21巴比倫王擊殺他們,在哈馬地的利比拉把他們處死。這樣,猶大人被擄,離開了他們的國土。
21En de koning van Babel sloeg hen, en doodde hen te Ribla, in het land van Hamath. Alzo werd Juda uit zijn land gevankelijk weggevoerd.
22立基大利作省長(耶40:7~9)至於在猶大地剩下來的人民,就是巴比倫王尼布甲尼撒留下來的,巴比倫王委派沙番的孫子、亞希甘的兒子基大利管理他們。
22Maar aangaande het volk, dat in het land van Juda overgebleven was, dat Nebukadnezar, de koning van Babel, had laten overblijven, daarover stelde hij Gedalia, den zoon van Ahikam, den zoon van Safan.
23眾將領和他們的士兵,聽見巴比倫王委派了基大利,他們就來到米斯巴去見基大利;其中有尼探雅的兒子以實瑪利、加利亞的兒子約哈難、尼陀法人單戶篾的兒子西萊雅、瑪迦人的兒子雅撒尼亞,以及他們的士兵。
23Toen nu al de oversten der heiren, zij en hun mannen, hoorden, dat de koning van Babel Gedalia tot overste gesteld had, kwamen zij tot Gedalia naar Mizpa; namelijk, Ismael, de zoon van Nethanja, en Johanan, de zoon van Kareah, en Seraja, de zoon van Tanhumeth, de Netofathiet, en Jaazanja, de zoon van den Maachathiet, zij en hun mannen.
24基大利向他們和他們的士兵起誓,又對他們說:“你們不必懼怕迦勒底的官員,只管住在這地,服事巴比倫王,就可以平安無事。
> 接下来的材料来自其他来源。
-- ==== Sys2Proof/Laws/Execute.lean ====
section
/-! SUPPORT. Laws of execution: what `exec` answers, once for all arms, and what a run of an executable
leaves alone. -/

namespace Sys2Proof.Machine

/-- Every arm is the shared operation on its record and its format's operands. -/
theorem exec_eq_execute (i : Instr) (s : State) : exec i s = s.execute i (operandsOf i.format) := by
  cases i <;> rfl

/-- On a record that encodes, `exec` answers a next state. -/
theorem exec_of_encodable {i : Instr} (h : i.encodable = true) (s : State) :
    exec i s = .next (s.runExecutable i (operandsOf i.format i.pack s.regs.pc)) := by
  rw [exec_eq_execute, State.execute, encode_of_encodable h]

/-- `exec` never faults, and refuses only a record with a field out of range. -/
theorem exec_cases (i : Instr) (s : State) :
    (i.encodable = true ∧ exec i s = .next (s.runExecutable i (operandsOf i.format i.pack s.regs.pc))) ∨
    (i.encodable = false ∧ ∃ e, encode i = .error e ∧ exec i s = .refused (.codecFieldRange e)) := by
  by_cases h : i.encodable = true
  · exact .inl ⟨h, exec_of_encodable h s⟩
  · have h' : i.encodable = false := by simpa using h
    obtain ⟨e, he⟩ := encode_of_not_encodable h'
    exact .inr ⟨h', e, he, by rw [exec_eq_execute, State.execute, he]⟩

/-- An effect leaves the run state or ends the run. -/
theorem applyEffect_runState (s : State) (e : Effect) :
    (s.applyEffect e).runState = s.runState ∨ (s.applyEffect e).runState = .finished := by
  cases e <;> simp [State.applyEffect]

/-- With no outside call to come, a gap does nothing (R71). -/
theorem gap_of_nil {s : State} (h : s.interleaved = []) : s.gap = s := by
  unfold State.gap; rw [h]

theorem gap_of_cons {s : State} {cs : List OutsideCall} {rest : List (List OutsideCall)} (h : s.interleaved = cs :: rest) :
    s.gap = ({ s with interleaved := rest }).outsideAll cs := by
  unfold State.gap; rw [h]

/-- With no outside call to come, effects follow one another. -/
theorem runEffects_of_nil {s : State} (h : s.interleaved = []) (next : Continue) (rest : Continuation) :
    s.runEffects next rest = (rest.effects.foldl State.applyEffect s, rest.conclusion) := by
  rw [State.runEffects, h, State.runBatches]

/-- What every effect and every outside call keeps, a run of effects with its gaps keeps. -/
theorem gap_induct {P : State → Prop} (hc : ∀ s, P s → ∀ c, P (s.outside c))
    (hi : ∀ s, P s → ∀ l, P { s with interleaved := l }) {s : State} (h : P s) : P s.gap := by
  have hall : ∀ (cs : List OutsideCall) (s : State), P s → P (s.outsideAll cs) := by
    intro cs
    induction cs with
    | nil => intro s h; exact h
    | cons c cs ih => intro s h; exact ih _ (hc s h c)
  unfold State.gap
  split
  · exact h
  · exact hall _ _ (hi s h _)

theorem foldl_applyEffect_induct {P : State → Prop} (he : ∀ s, P s → ∀ e, P (s.applyEffect e)) {s : State} (h : P s)
    (es : List Effect) : P (es.foldl State.applyEffect s) := by
  induction es generalizing s with
  | nil => exact h
  | cons e es ih => exact ih (he s h e)

theorem runBatches_induct {P : State → Prop} (he : ∀ s, P s → ∀ e, P (s.applyEffect e)) (hg : ∀ s, P s → P s.gap)
    (next : Continue) (batches : List (List OutsideCall)) (done : List Effect) (seen : List View) (rest : Continuation)
    {s : State} (h : P s) : P (State.runBatches next batches done seen rest s).1 := by
  induction batches generalizing done seen rest s with
  | nil => exact foldl_applyEffect_induct he h _
  | cons calls later ih =>
    obtain ⟨es, conclusion⟩ := rest
    cases es with
    | nil => cases calls <;> exact h
    | cons e es => cases calls <;> exact ih _ _ _ (hg _ (he s h e))

theorem runEffects_induct {P : State → Prop} (he : ∀ s, P s → ∀ e, P (s.applyEffect e))
    (hc : ∀ s, P s → ∀ c, P (s.outside c)) (hi : ∀ s, P s → ∀ l, P { s with interleaved := l }) {s : State} (h : P s)
    (next : Continue) (rest : Continuation) : P (s.runEffects next rest).1 :=
  runBatches_induct he (fun _ h => gap_induct hc hi h) next _ _ _ rest h

/-- A run of effects leaves the run state or ends the run (R347). -/
theorem runEffects_runState (s : State) (next : Continue) (rest : Continuation) :
    (s.runEffects next rest).1.runState = s.runState ∨ (s.runEffects next rest).1.runState = .finished :=
  runBatches_induct (P := fun u => u.runState = s.runState ∨ u.runState = .finished)
    (fun u h e => by rcases applyEffect_runState u e with h' | h' <;> simp [h', h]) (fun u h => by simpa using h)
    next _ _ _ rest (.inl rfl)

/-- How a run of an executable ends: blocked for input with no effect yet, or its effects and a conclusion
(R345, R349). -/
theorem settle_cases (s : State) (i : Instr) (next : Continue) (x : Execution) :
    (x.ending = .needsInput ∧ s.settle i next x = { s with runState := .lockedOnInput, executing := some i }) ∨
    (∃ c, x.ending.conclusion = some c ∧ s.settle i next x =
      (s.runEffects next ⟨x.effects, c⟩).1.conclude i (s.runEffects next ⟨x.effects, c⟩).2) := by
  unfold State.settle
  cases x.ending with
  | completed k => exact .inr ⟨_, rfl, rfl⟩
  | needsInput => exact .inl ⟨rfl, rfl⟩
  | raised k b => exact .inr ⟨_, rfl, rfl⟩

/-- With no outside call to come a run concludes as it was to (R345, R349). -/
theorem settle_of_nil {s : State} (h : s.interleaved = []) (i : Instr) (next : Continue) {x : Execution} {c : Conclusion}
    (hx : x.ending.conclusion = some c) :
    s.settle i next x = (x.effects.foldl State.applyEffect s).conclude i c := by
  rw [State.settle, hx]
  simp only [runEffects_of_nil h]

/-- Every effect is a register write, a snooped memory write, or a write of one engine field. -/
theorem applyEffect_mem (s : State) (e : Effect) :
    ((s.applyEffect e).mem = s.mem ∧ (s.applyEffect e).cache = s.cache ∧ (s.applyEffect e).unsynced = s.unsynced) ∨
    ∃ a w v, (s.applyEffect e).mem = (s.portWrite a (s.storedBytes w v)).mem ∧
      (s.applyEffect e).cache = (s.portWrite a (s.storedBytes w v)).cache ∧
      (s.applyEffect e).unsynced = (s.portWrite a (s.storedBytes w v)).unsynced := by
  cases e with
  | memWrite a w v q => exact .inr ⟨a, w, v, rfl, rfl, rfl⟩
  | _ => exact .inl (by simp [State.applyEffect])

end Sys2Proof.Machine
end

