-- ==== Sys2Proof/Laws/Frame.lean ====
section
/-! SUPPORT. Laws of frames: what one effect of an executable leaves alone, and that a list of effects
leaves alone what each of them does. -/

namespace Sys2Proof.Machine

/-- A general register reads as before after a write of another. -/
theorem readGpr_writeGpr_of_ne (g : Regs) {r i : Fin 32} (v : Word) (h : r ≠ i) :
    Regs.readGpr (Regs.writeGpr g i v) r = Regs.readGpr g r := by
  unfold Regs.writeGpr Regs.readGpr
  split
  · rfl
  · split
    · rfl
    · simp only [Fin.getElem_fin]
      exact Vector.getElem_set_ne _ _ (by omega)

/-- A general register other than 0 reads as what was written (R27). -/
theorem readGpr_writeGpr_self (g : Regs) {i : Fin 32} (v : Word) (h : i ≠ 0) : Regs.readGpr (Regs.writeGpr g i v) i = v := by
  simp [Regs.writeGpr, Regs.readGpr, h]

theorem readGpr_zero (g : Regs) : Regs.readGpr g 0 = 0#32 := rfl

theorem cop0_read_writeCop0_of_ne (g : Regs) {c c' : Cop0Reg} (v : Word) (h : (c' == c) = false) :
    Cop0.read (Regs.writeCop0 g c' v).cop0 c = Cop0.read g.cop0 c := by
  cases c <;> cases c' <;> first | rfl | simp at h

theorem applyEffect_readGpr (s : State) (e : Effect) (r : Fin 32) (h : ∀ v, e ≠ .writeGpr r v) :
    Regs.readGpr (s.applyEffect e).regs r = Regs.readGpr s.regs r := by
  cases e with
  | writeGpr i v => exact readGpr_writeGpr_of_ne _ _ (fun hh => h v (by rw [hh]))
  | exceptionReturn => simp only [State.applyEffect, State.returnFromException]; split <;> rfl
  | _ => rfl

theorem applyEffect_fpr (s : State) (e : Effect) (r : Fin 32) (h : ∀ v, e ≠ .writeFpr r v) :
    (s.applyEffect e).regs.fpr[r] = s.regs.fpr[r] := by
  cases e with
  | writeFpr i v =>
    have hne : r ≠ i := fun hh => h v (by rw [hh])
    simp only [State.applyEffect, setFpr_regs, Regs.writeFpr, Fin.getElem_fin]
    exact Vector.getElem_set_ne _ _ (by omega)
  | writeGpr i v => simp only [State.applyEffect, setGpr_regs, Regs.writeGpr]; split <;> rfl
  | exceptionReturn => simp only [State.applyEffect, State.returnFromException]; split <;> rfl
  | _ => rfl

theorem applyEffect_cop0 (s : State) (e : Effect) (c : Cop0Reg) (h : e.writesCop0 c = false) :
    Cop0.read (s.applyEffect e).regs.cop0 c = Cop0.read s.regs.cop0 c := by
  cases e with
  | writeGpr i v => simp only [State.applyEffect, setGpr_regs, Regs.writeGpr]; split <;> rfl
  | writeCop0 c' v => exact cop0_read_writeCop0_of_ne _ _ h
  | requestSoftware q => exact cop0_read_writeCop0_of_ne _ _ (by cases c <;> simp_all [Effect.writesCop0])
  | exceptionReturn =>
    have h' : (Cop0Reg.status == c) = false := by cases c <;> simp_all [Effect.writesCop0]
    simp only [State.applyEffect, State.returnFromException]
    split <;> exact cop0_read_writeCop0_of_ne _ _ h'
  | _ => rfl

theorem applyEffect_pc (s : State) (e : Effect) (h : e.writesPc = false) : (s.applyEffect e).regs.pc = s.regs.pc := by
  cases e with
  | writeGpr i v => simp only [State.applyEffect, setGpr_regs, Regs.writeGpr]; split <;> rfl
  | writePc v => simp [Effect.writesPc] at h
  | exceptionReturn => simp [Effect.writesPc] at h
  | _ => rfl

theorem applyEffect_readByte {s : State} (hw : Mem.wf s.mem = true) (e : Effect) (y : Nat) (h : ¬ e.storesAt y) :
    Mem.readByte (s.applyEffect e).mem y = Mem.readByte s.mem y := by
  cases e with
  | memWrite a w v q =>
    apply readByte_writeBytes_of_outside hw
    intro k hk hy
    rw [storedBytes_length] at hk
    exact h ⟨a, w, v, q, rfl, k, hk, hy⟩
  | exceptionReturn => simp [State.applyEffect]
  | _ => rfl

theorem applyEffect_wf {s : State} (hw : Mem.wf s.mem = true) (e : Effect) : Mem.wf (s.applyEffect e).mem = true := by
  rcases applyEffect_mem s e with h | ⟨a, w, v, h, _, _⟩
  · rw [h.1]; exact hw
  · rw [h]; exact wf_writeBytes hw _ _

theorem applyEffect_cache (s : State) (e : Effect) (h : ∀ a w v q, e ≠ .memWrite a w v q) :
    (s.applyEffect e).cache = s.cache := by
  cases e with
  | memWrite a w v q => exact absurd rfl (h a w v q)
  | _ => simp [State.applyEffect]

theorem applyEffect_nextInDelaySlot (s : State) (e : Effect) (h : ∀ b, e ≠ .setNextInDelaySlot b) :
    (s.applyEffect e).nextInDelaySlot = s.nextInDelaySlot := by
  cases e with
  | setNextInDelaySlot b => exact absurd rfl (h b)
  | _ => simp [State.applyEffect]

theorem applyEffect_swPending (s : State) (e : Effect) (h : ∀ q, e ≠ .requestSoftware q) :
    (s.applyEffect e).swPending = s.swPending := by
  cases e with
  | requestSoftware q => exact absurd rfl (h q)
  | _ => simp [State.applyEffect]

theorem applyEffect_end (s : State) (e : Effect) (h : ∀ c, e ≠ .requestExit c) :
    (s.applyEffect e).exitCode = s.exitCode ∧ (s.applyEffect e).runState = s.runState := by
  cases e with
  | requestExit c => exact absurd rfl (h c)
  | _ => simp [State.applyEffect]

theorem applyEffect_textBase (s : State) (e : Effect) :
    (s.applyEffect e).cache.textBase = s.cache.textBase ∧ (s.applyEffect e).cache.textLimit = s.cache.textLimit := by
  cases e <;> simp [State.applyEffect]

/-- What each effect of a list leaves alone, the list leaves alone. -/
theorem applyEffects_frame {α : Type} (f : State → α) (P : Effect → Prop)
    (hP : ∀ s e, Mem.wf s.mem = true → P e → f (s.applyEffect e) = f s) {s : State} (hw : Mem.wf s.mem = true)
    (es : List Effect) (h : ∀ e ∈ es, P e) : f (es.foldl State.applyEffect s) = f s := by
  induction es generalizing s with
  | nil => rfl
  | cons e es ih =>
    rw [List.foldl_cons, ih (applyEffect_wf hw e) (fun e he => h e (List.mem_cons_of_mem _ he)),
      hP s e hw (h e List.mem_cons_self)]

end Sys2Proof.Machine
end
”
24En Gedalia zwoer hun en hun mannen, en zeide tot hen: Vreest niet van te zijn knechten der Chaldeen, blijft in het land, en dient den koning van Babel, zo zal het u wel gaan.
25基大利被殺(耶41:1~3)但在七月的時候,王裔以利沙瑪的孫子、尼探雅的兒子以實瑪利,帶了十個人和他一起,他們襲擊基大利,把他殺死,和他一起在米斯巴的猶大人和迦勒底人,也被殺死。
25Maar het geschiedde in de zevende maand, dat Ismael, de zoon van Nethanja, den zoon van Elisama, van koninklijk zaad, kwam, en tien mannen met hem; en zij sloegen Gedalia, dat hij stierf; mitsgaders de Joden en de Chaldeen, die met hem te Mizpa waren.
26因此,眾民無論大小,以及眾將領都起來逃往埃及去,因為他們懼怕迦勒底人。
26Toen maakte zich al het volk op, van de minste tot den meeste, en de oversten der heiren, en kwamen in Egypte; want zij vreesden voor de Chaldeen.
27巴比倫王善待約雅斤(耶52:31~34)猶大王約雅斤被擄後第三十七年,就是巴比倫王以未.米羅達登基的那一年,十二月二十七日,他恩待(“恩待”原文作“使抬起頭來”)猶大王約雅斤,把他從獄中領出來,
27Het geschiedde daarna in het zeven en dertigste jaar der wegvoering van Jojachin, den koning van Juda, in de twaalfde maand, op den zeven en twintigsten der maand, dat Evilmerodach, de koning van Babel, in het jaar, als hij koning werd, het hoofd van Jojachin, den koning van Juda, uit het gevangenhuis, verhief.
28並且安慰他,使他的地位高過和他一起在巴比倫的眾王。
28En hij sprak vriendelijk met hem, en stelde zijn stoel boven den stoel der koningen, die bij hem te Babel waren.
29又換下他的囚衣,賜他終生常在王面前吃飯。
29En hij veranderde de klederen zijner gevangenis, en hij at geduriglijk brood voor zijn aangezicht, al de dagen zijns levens.
30他的生活費用,在他一生的年日中,每日不斷由王供應。
30En aangaande zijn tering, een gedurige tering werd hem van den koning gegeven, elk dagelijks bestemde deel op zijn dag, al de dagen zijns levens.